The result of the hierarchical cluster analysis of sampling sites using the Ward’s method was given as a dendrogram in Fig. 2. Some of the samples from same village were clustered together. Villages group in three different clusters depending upon the groundwater quality. Cluster 1 consists of 12 sampling locations, namely sample no S1, S2, S4, S6, S7, S12, S13, S15, S16, S19, S21 and S23. Cluster 2 has 8 sampling locations, namely S3, S8, S9, S17, S18, S20, S22 and S24. Cluster 3 has 4 sampling locations consisting of S14, S11, S10 and S5. A separate dendrogram showing the cluster analysis of parameters is shown in Fig. 3. pH, EC, Ca2+, Na+, K+, SO42−, PO42−, Fe, Cr, Pb and Zn form cluster 1 which might be explained by the leaching of ions to the aquifer. Cluster 2 consists of TDS and chlorides, while cluster 3 consists of TA, TH and Mg2+. Clustering similarities may depend upon the aquifer similarity, and maybe some samples were of same aquifer while other samples from different aquifers. Groundwater flow also affects the clustering of samples. As we know that fertilizers and leaching also pollute the groundwater. So, similar agricultural practices may also affect clustering of samples.

Fig. 2
figure 2

Dendrogram showing the hierarchical cluster analysis using the ward method of sampling sites

Fig. 3
figure 3

Dendrogram showing the hierarchical cluster analysis using the ward method of analysed parameters

Conclusion

Present study reveals the current state of water quality of Beri block and its nearby villages which is definitely not good. Leaching and capillary action of water may be the contributing factors. Few parameters, viz. hardness, alkalinity, chlorides, sodium and TDS, were higher than the prescribed limits suggested by BIS. Total hardness shows positive significant correlation with Ca, Mg, Cl, SO42−, Na, K, Fe, Cr and Zn. TDS shows positive significant correlation with EC, TH, Ca, Mg, SO42− and Cl. EC shows positive significant correlation with Ca, Mg, SO42− and Cl. WQI shows that all the water samples are of poor, very poor and unsuitable quality. One sample was found to be of poor quality, eight samples were of very poor quality, and rest fifteen samples were of unsuitable water quality.
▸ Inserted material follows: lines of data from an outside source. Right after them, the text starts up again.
-- ==== Sys2Proof/Machine/Blocks.lean ====
section
/-! DEFINITION. Described blocks and format codes (06_numbers R94-R99, R104-R106). A block is a number of 512 bits. -/

namespace Sys2Proof.Machine

/-- Whether a format byte names a block format that can be decoded (R95, R96). -/
def blockFormat (f : Nat) : Bool := narrowFloat f || narrowInt f || f == 0xC4

/-- The element width of a block format (R96). -/
def elemBits (f : Nat) : Nat :=
  if f = 0xC4 then 4 else if narrowInt f then f % 8 + 1 else f / 64 % 2 + f / 8 % 8 + f % 8

/-- The elements of a block of a width (R94). -/
def elemsOf (w : Nat) : Nat := 496 / w

/-- `FMT` of a block. -/
def blockFmt (b : Nat) : Nat := fld b 0 8

/-- `SCL` of a block. -/
def blockScl (b : Nat) : Nat := fld b 8 8

/-- A malformed block (R95). -/
def malformed (b : Nat) : Bool := !blockFormat (blockFmt b) || blockScl b == 255

/-- The code of element `k` (R94). -/
def elemCode (b k : Nat) : Nat := let w := elemBits (blockFmt b); fld b (16 + w * k) w

/-- The integer value of a narrow-integer code (R98). -/
def intCode (f code : Nat) : Int := if bitAt f 5 then sext (elemBits f) code else (code : Int)

/-- A value times a power of two. -/
def Num.scale (x : Num) (k : Int) : Num :=
  match x with
  | .fin n m e s => .fin n m (e + k) s
  | x => x

/-- The value of a code of a format, without the block scale (R97-R99). -/
def codeValue (f code : Nat) (book : Nat) : Num :=
  if f = 0xC4 then decodeFloat bf16 (fld book (16 * code) 16)
  else if narrowInt f then Num.ofInt (intCode f code)
  else decodeFloat (narrowFmt f) code

/-- The value of element `k` of a block (R95). -/
def elemValue (b k book : Nat) : Num := (codeValue (blockFmt b) (elemCode b k) book).scale ((blockScl b : Int) - 127)

/-- The largest finite value of a block format: significand and exponent of its unit (R97, R106). -/
def formatMax (f : Nat) : Nat × Int :=
  if narrowInt f then (if bitAt f 5 then 2 ^ (elemBits f - 1) - 1 else 2 ^ elemBits f - 1, 0) else (narrowFmt f).maxFin

/-- The scale of an encoded block (R106). -/
def encodeScale (f : Nat) (xs : List Num) : Nat :=
  let big := xs.foldl (fun (acc : Nat × Int) x =>
    match x with
    | .fin _ m e _ => if leDyadic m e acc.1 acc.2 then acc else (m, e)
    | _ => acc) (0, 0)
  if big.1 = 0 then 127
  else
    let (mt, mq) := formatMax f
    let c0 : Int := (Nat.log2 big.1 : Int) + big.2 - ((Nat.log2 mt : Int) + mq)
    let c := if leDyadic big.1 big.2 mt (mq + c0) then c0 else c0 + 1
    (min 254 (max 0 (127 + c))).toNat

/-- One element encoded (R104, R105): code and flags. -/
def encodeElem (f mode : Nat) (sat : Bool) (x : Num) : Nat × Nat :=
  if narrowInt f then toInt (elemBits f) (bitAt f 5) mode x else toFloat (narrowFmt f) mode sat x

/-- `EncodeBlock` (R106): the block and the flags. -/
def encodeBlock (f mode : Nat) (sat : Bool) (xs : List Num) : Nat × Nat :=
  let scl := encodeScale f xs
  let w := elemBits f
  let r := xs.foldl (fun (acc : Nat × Nat × Nat) x =>
    let (k, b, fl) := acc
    let (c, g) := encodeElem f mode sat (x.scale (127 - (scl : Int)))
    (k + 1, b + c % 2 ^ w * 2 ^ (16 + w * k), fl ||| g)) (0, f + 256 * scl, 0)
  (r.2.1, r.2.2)

/-- A value as an FP32 lane, a narrow NaN giving the canonical one without NV (R104, R216): code and flags. -/
def toF32 (mode : Nat) (sat : Bool) (x : Num) : Nat × Nat := toFloat fp32 mode sat x

end Sys2Proof.Machine
end

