-- ==== Sys2Proof/Machine/Issue.lean ====
section
/-! DEFINITION. A slot's turn: which waits are over, fetching a word, the fields of a repeated body, and what comes before a word's
own meaning (03_execution R35, R46-R52; 09_encoding R151-R153; 10_insn_integer R167; 12_insn_memory R220-R224;
24_exceptions_insn R349). -/

namespace Sys2Proof.Machine

/-! ## Fetching words -/

/-- `LCODE` of the launch of slot `g` (R32). -/
def codeCap (s : State) (g : Nat) : RegVal :=
  match s.launch (s.slot g).lcl (s.slot g).lid with
  | some l => l.lcode
  | none => RegVal.zero

/-- The doubleword at an offset of the code object of the thread whose turn it is, read through `LCODE`, whose bounds and X
permission are checked (R35). -/
def codeDw (s : State) (ofs : Nat) : Res Nat :=
  let c := codeCap s s.cur
  let ea := c.addr + ofs
  match capCheck c ea 8 permX 8 with
  | some cause => .trap cause ea
  | none =>
    if rangeHeld s (threadSender s s.cur) (ea, 8) then .wait (.held ea 8) s
    else
    (findAt s ea 8 4 3 3).bind fun te s =>
      match te.1 with
      | .sram cl o =>
        if nacked s cl then .trap .access ea
        else
          let s := { s with sram := s.sram.settleAll (sramKey cl o) 8 }
          if s.sram.poisoned (sramKey cl o) 8 then .trap .poison 0 else .ok (sramRead s cl o 8) s
      | .dev pa =>
        let s := devSettle s (forwardPa s pa) 8
        if devPoisoned s pa 8 then .trap .poison 0 else .ok (devRead s (s.slot s.cur).ten pa 8) s
      | .ctl cl o => .ok (ctlRead s cl o 8) s
      | .peer _ => .ok (Config.peerData s.free % 2 ^ 64) { s with free := s.free + 1 }

/-- Byte offset and instruction count of the block that the thread runs (R35). -/
def blockDesc (s : State) : Res (Nat × Nat) :=
  (codeDw s (8 * (1 + (s.slot s.cur).blk))).bind fun d s => .ok (fld d 0 32, fld d 32 13) s

/-- Word `k` of a block (R35). -/
def codeWord (s : State) (d : Nat × Nat) (k : Nat) : Res Nat := codeDw s (d.1 + 8 * k)

/-- Words `k` to `k + n - 1` of a block. -/
def codeWords (s : State) (d : Nat × Nat) (k : Nat) : Nat → Res (List Nat)
  | 0 => .ok [] s
  | n + 1 => (codeWord s d k).bind fun w s => (codeWords s d (k + 1) n).bind fun ws s => .ok (w :: ws) s

/-- The major opcode of a word (R143). -/
def opOf (w : Nat) : Nat := fld w 56 7

/-- Whether a word is `end` (R243). -/
def isEndWord (w : Nat) : Bool := opOf w == 0x78

/-! ## Repeated bodies -/

/-- Whether a word may not stand in the body of a `rep` (R221). -/
def bodyForbidden (w : Nat) : Bool :=
  let op := opOf w
  let fn := fld w 24 8
  [0x06, 0x68, 0x69, 0x6A, 0x76, 0x78, 0x79, 0x7A, 0x7B, 0x7C, 0x7E].contains op
    || (op == 0x75 && (fn == 0 || fn == 1 || fn == 3)) || (op == 0x73 && (fn == 2 || fn == 3 || fn == 4))

/-- Whether a word is one that a sequencer sends (R223). -/
def bodyDetached (w : Nat) : Bool :=
  let op := opOf w
  let fn := fld w 24 8
  ((op == 0x70 || op == 0x71 || op == 0x72) && fn == 0) || (op == 0x73 && (fn == 0 || fn == 1))
    || (op == 0x74 && (fn == 0 || fn == 1 || fn == 2)) || (op == 0x75 && fn == 2)

/-- Whether a word that a sequencer sends accesses memory (R125, R126). -/
def bodyAccess (w : Nat) : Bool :=
  let op := opOf w
  op == 0x73 || (op == 0x74 && fld w 24 8 == 0) || op == 0x75

/-- A register field of a word with a number added (R222). -/
def stagReg (lo delta : Nat) (w : Nat) : Option Nat :=
  let v := fld w lo 6
  if 1 ≤ v ∧ v ≤ 47 then (if v + delta ≤ 47 then some (setFld w lo 6 (v + delta)) else none) else some w

/-- A number field of a word with a number added (R222). -/
def stagNum (lo n hi delta : Nat) (w : Nat) : Option Nat :=
  if fld w lo n + delta ≤ hi then some (setFld w lo n (fld w lo n + delta)) else none

/-- How the fields D, A, B, C of a word stagger (R222). -/
def stagFields (w delta : Nat) : List (Nat → Option Nat) :=
  let reg := fun lo => stagReg lo delta
  let slot := fun lo => stagNum lo 6 15 delta
  let acc := stagNum 50 6 7 delta
  let op := opOf w
  if op = 0x03 ∨ op = 0x04 ∨ op = 0x05 ∨ op = 0x21 then [reg 50, reg 44, some, some]
  else if op = 0x37 ∨ (0x50 ≤ op ∧ op ≤ 0x64) then [reg 50, reg 44, reg 38, some]
  else if op = 0x70 ∨ op = 0x71 then [acc, slot 44, slot 38, some]
  else if op = 0x72 ∨ op = 0x73 then [acc, slot 44, slot 38, reg 32]
  else if op = 0x74 then
    match fld w 24 8 with
    | 0 => [acc, reg 44, reg 38, some]
    | 2 => [acc, some, some, slot 32]
    | _ => [acc, some, some, some]
  else if op = 0x75 then [stagNum 16 8 15 delta, reg 44, reg 38, some]
  else [reg 50, reg 44, reg 38, reg 32]

/-- Body word `i` as it issues in iteration `j` (R222); none where a number leaves its range. -/
def restagger (r : Rep) (j i w : Nat) : Option Nat :=
  (stagFields w (j * r.stagger)).zipIdx.foldl
    (fun acc fi => if bitAt r.fix (4 * i + fi.2) then acc else acc.bind fi.1) (some w)

/-- Whether every word of a body keeps its numbers in range in iteration `j` (R222). -/
def staggerFits (r : Rep) (j : Nat) (ws : List Nat) : Bool := ws.zipIdx.all fun wi => (restagger r j wi.2 wi.1).isSome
PCA allowed the reduction of 16 variables into 5 significant PCs that explains 80% information of the data set. PC1 shows high positive values for TDS, EC, TH, Ca2+, Mg2+, Cl and SO42− accounting for 41.5%. Total five varimax factors account for 65 percent of the total variance. Reason of high concentration of parameters may be minerals which changes under redox environment, anthropogenic causes as well as natural effect of percolation or infiltration in monsoon season. Results obtained from cluster analysis are in agreement with the PCA outcome. This study provides information about the quality of drinking water in the studied area which will help in improvement of public health. Thus, this study illustrated the usefulness of multivariate statistical techniques for the analysis and interpretation of complex data set, water quality assessment and complex interactions among variables.